Synopsis: As the Cybermen begin a new conquest the Doctor makes a final stand to protect a tiny band of humans from utter destruction.
Review: The final episode of series 10 begins with a shot of an idyllic countryside. Children are playing but there are sinister looking scarecrows in the fields. We learn that these scarecrows are a type of Cyberman and we see a rocketship burst from the ground. A Cyberman exits it carrying the Doctor. Then there is a flashback to earlier when the two versions of the Master are holding the Doctor hostage. After 12 reveals he has made the Cybermen hunt Time Lords as well as humans the three Gallifreyans escape in a ship piloted by Nardole. We then see Bill, as herself, alone in a barn. After an emotional conversation with the Doctor Bill learns that she is a Cyberman. The Doctor and the two versions of the Master find a lift that can take the humans on that level of the spaceship to safety. The Doctor plans to draw the Cybermen onto that level of the spaceship so he can destroy them with explosives. The two versions of the Master realise they have a way out and are arrested by the Doctor, who delivers a passionate speech about why he does what he does. Neither Master listens and they leave 12 to his fate. The Doctor convinces Nardole to lead the humans of that level to safety while he destroys the Cybermen. After being surrounded by Cybermen and shot in the chest, the Doctor blows up that level of the spaceship. Bill finds the Doctor’s body and breaks down crying only for Heather, played by Stephanie Hyam, to return and bring the time travellers back to the TARDIS. Bill agrees to travel with Heather and says goodbye to her unconscious friend. The Doctor starts to regenerate but leaps up and vehemently proclaims that he doesn’t want to change. The TARDIS brings 12 to a snowy wasteland where he encounters the First Doctor, played by David Bradley.
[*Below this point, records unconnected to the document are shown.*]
-- ==== Sys2Proof/Machine/Assembler.lean ====
section
/-! DEFINITION. The assembler of portable packs: lines and tokens (R427), sections and directives (R428, R429), operands (R430),
the lines of every instruction (R51, R52, R90, R156), and the resolving of labels (R143, R431). -/

namespace Sys2Proof.Machine

/-- An assembled handler: its table entry and the bytes of its two sections. -/
structure AsmHandler where
  h : Handler
  scalar : List Byte
  lane : List Byte
deriving DecidableEq, Repr, Inhabited

/-- An assembled source. -/
structure Asm where
  lookahead : Nat
  handlers : List AsmHandler
  data : List Byte
deriving DecidableEq, Repr, Inhabited

/-! ### Tokens (R427) -/

/-- A token of a line. -/
inductive Tok where
  | id (s : String)
  | num (v : Int)
  | p (c : Char)
deriving DecidableEq, Repr, Inhabited

def idStart (c : Char) : Bool := c.isAlpha || c == '_'
def idChar (c : Char) : Bool := c.isAlphanum || c == '_' || c == '.'

/-- The value of a digit in a base. -/
def digitOf (base : Nat) (c : Char) : Option Nat :=
  let v := if c.isDigit then c.toNat - 48 else if 'a' ≤ c && c ≤ 'f' then c.toNat - 87
    else if 'A' ≤ c && c ≤ 'F' then c.toNat - 55 else 99
  if v < base then some v else none

/-- Digits with underscores between them. -/
def readDigits (base : Nat) : List Char → Option Nat → Option Nat
  | [], acc => acc
  | '_' :: c :: r, some n => (digitOf base c).bind fun v => readDigits base r (some (n * base + v))
  | c :: r, acc => (digitOf base c).bind fun v => readDigits base r (some (acc.getD 0 * base + v))

/-- A number without its sign. -/
def readNumber : List Char → Option Nat
  | '0' :: 'x' :: r => readDigits 16 r none
  | r => readDigits 10 r none

/-- The tokens of a line; none where it holds something else. `fuel` bounds the characters. -/
def lexLine : Nat → List Char → Option (List Tok)
  | 0, _ => some []
  | fuel + 1, l =>
    match l with
    | [] => some []
    | ';' :: _ => some []
    | c :: r =>
      if c == ' ' || c == '\t' || c == '\r' then lexLine fuel r
      else if idStart c || c == '.' then
        let w := r.takeWhile idChar
        if c == '.' && !(w.head?.any idStart) then none
        else (lexLine fuel (r.dropWhile idChar)).map (.id (String.ofList (c :: w)) :: ·)
      else if c.isDigit || c == '-' then
        let body := if c == '-' then r else l
        let w := body.takeWhile idChar
        match (if body.head?.any Char.isDigit then readNumber w else none) with
        | none => none
        | some n => (lexLine fuel (body.dropWhile idChar)).map (.num (if c == '-' then -(n : Int) else n) :: ·)
      else if [':', ',', '[', ']', '+', '*', '!', '%'].contains c then (lexLine fuel r).map (.p c :: ·)
      else none

/-- Lines of a text. -/
def splitLines (l : List Char) : List (List Char) :=
  let r := l.foldr (fun c (cur, acc) => if c == '\n' then ([], cur :: acc) else (c :: cur, acc)) ([], [])
  r.1 :: r.2

/-- A list cut at the elements that a test picks. -/
def splitAt {α : Type} (f : α → Bool) (l : List α) : List (List α) :=
  let r := l.foldr (fun c (cur, acc) => if f c then ([], cur :: acc) else (c :: cur, acc)) ([], [])
  r.1 :: r.2

/-- The dot-separated parts of a mnemonic. -/
def dotParts (s : String) : List String := (splitAt (· == '.') s.toList).map String.ofList

/-- Operands between commas. -/
def operandsOf (l : List Tok) : List (List Tok) := if l.isEmpty then [] else splitAt (· == .p ',') l

/-! ### Values and operands (R430) -/

/-- Sections of a handler. -/
inductive Sec where
  | scalar | lane | data
deriving DecidableEq, Repr, Inhabited

/-- A label: its section and the byte offset it names. -/
structure Label where
  name : String
  sec : Sec
  off : Nat
deriving DecidableEq, Repr, Inhabited

/-- What names stand for while a line is read; `pc` is the offset of the line's instruction word, `lpc` the lane PC there. -/
structure AsmEnv where
  consts : List (String × Int) := []
  handlers : List (String × Nat) := []
  labels : List Label := []
  pc : Nat := 0
  lpc : Option Nat := none
deriving Repr, Inhabited

def AsmEnv.label (e : AsmEnv) (n : String) : Option Label := e.labels.find? fun l => l.name == n

/-- A number, or the name of a constant, which stands wherever a number does (R429). -/
def AsmEnv.number (e : AsmEnv) : Tok → Option Int
  | .num v => some v
  | .id n => e.consts.lookup n
  | .p _ => none

/-- An immediate: a number, a constant, or a label's offset. -/
def AsmEnv.value (e : AsmEnv) : List Tok → Option Int
  | [.id n] => (e.number (.id n)).orElse fun _ => (e.label n).map fun l => (l.off : Int)
  | [o] => e.number o
  | _ => none

/-- Fields read as signed, as unsigned, and as raw bits (R427). -/
def fitS (n : Nat) (v : Int) : Option (BitVec n) :=
  if -(2 ^ (n - 1) : Int) ≤ v && v ≤ 2 ^ (n - 1) - 1 then some (BitVec.ofInt n v) else none
def fitU (n : Nat) (v : Int) : Option (BitVec n) := if 0 ≤ v && v ≤ 2 ^ n - 1 then some (BitVec.ofInt n v) else none
def fitRaw (n : Nat) (v : Int) : Option (BitVec n) :=
  if -(2 ^ (n - 1) : Int) ≤ v && v ≤ 2 ^ n - 1 then some (BitVec.ofInt n v) else none

def AsmEnv.imm (e : AsmEnv) (n : Nat) (o : List Tok) : Option (BitVec n) := (e.value o).bind (fitU n)

/-- The number of a register with a letter, written without leading zeros. -/
def regNo (letter : Char) (s : String) : Option Nat :=
  match s.toList with
  | c :: ds => if c == letter && (ds.length == 1 || ds.head? != some '0') then readDigits 10 (ds.filter (· != '_')) none
      |>.filter fun _ => ds.all Char.isDigit
    else none
  | [] => none

/-- A register operand of a class with a limit. -/
def reg (letter : Char) (limit : Nat) : List Tok → Option Nat
  | [.id s] => (regNo letter s).filter fun n => n < limit
  | _ => none

def opS (o : List Tok) : Option SReg := (reg 's' 64 o).map (BitVec.ofNat 6)
def opV (o : List Tok) : Option VReg := (reg 'v' 256 o).map (BitVec.ofNat 8)
def opP (o : List Tok) : Option PReg := (reg 'p' 12 o).map (BitVec.ofNat 4)
def opK (o : List Tok) : Option KReg := (reg 'k' 16 o).map (BitVec.ofNat 4)
def opF (o : List Tok) : Option FReg := (reg 'f' 16 o).map (BitVec.ofNat 4)
def opT (o : List Tok) : Option (BitVec 5) := (reg 't' 32 o).map (BitVec.ofNat 5)

/-- A run `v8:4` or `t2:4`: the first register and the count. -/
def runOf (e : AsmEnv) (letter : Char) (limit : Nat) : List Tok → Option (Nat × Nat)
  | [.id s, .p ':', n] => (e.number n).bind fun n =>
    ((reg letter limit [.id s]).filter fun f => 1 ≤ n && f + n.toNat ≤ limit).map fun f => (f, n.toNat)
  | _ => none

/-- A run of lane registers of a given length. -/
def opRun (e : AsmEnv) (n : Nat) (o : List Tok) : Option VReg := ((runOf e 'v' 256 o).filter fun x => x.2 == n).map fun x => BitVec.ofNat 8 x.1

/-- A lane register written as a run of its length, which is omitted where it is one. -/
def opRegs (e : AsmEnv) (n : Nat) (o : List Tok) : Option VReg := if n == 1 then opV o else opRun e n o

/-- A memory operand's parts: base, index, scale and offset (R169). -/
structure MemOp where
  base : SReg := 0
  idx : Option VReg := none
  scale : BitVec 2 := 0
  off : Int := 0
deriving DecidableEq, Repr, Inhabited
This was a spectacular, phenomenal episode. There is so much in it that I love, from the emotionally charged scene with the Doctor and Bill in the barn, to the Doctor’s impassioned speech about why he tries to help people, to the returns of Heather and the First Doctor. John Simm and Peter Capaldi play off eachother very well in the scenes they share together, which makes me wish that we could see their characters meet again. John Simm is incredible as the Harold Saxon Master, with his spitefulness towards Bill and flippant dismissal of the Doctor’s credo marking him squarely as a villain. This episode contained an interesting character study of the Master with John Simm’s claim that they are always heading towards betrayal of someone, when the two incarnations mortally wound eachother.
Pearl Mackie acts stupendously in every scene she is in. Particular mention must go to Bill’s emotional “People are always going to be afraid of me aren’t they? Aren’t they?” It was very, very poignant when the Cyberman!Bill said that she was Bill Potts in the voice of a Cyberman. The entire barn scene was utterly fantastic, with the theme of humanity coming to the fore once again when the Doctor said “Nothing wrong with being kind.” to the little girl who was visiting Bill. It is interesting that we saw Bill as she saw herself, as a human. Her anger when she realises what has happened to her is very well acted by Pearl Mackie. Another excellent moment is when one of the settlers shoots Bill and apologises after realising who she is. Bill’s despondent “I understand” is a fantastic piece of acting from Pearl Mackie.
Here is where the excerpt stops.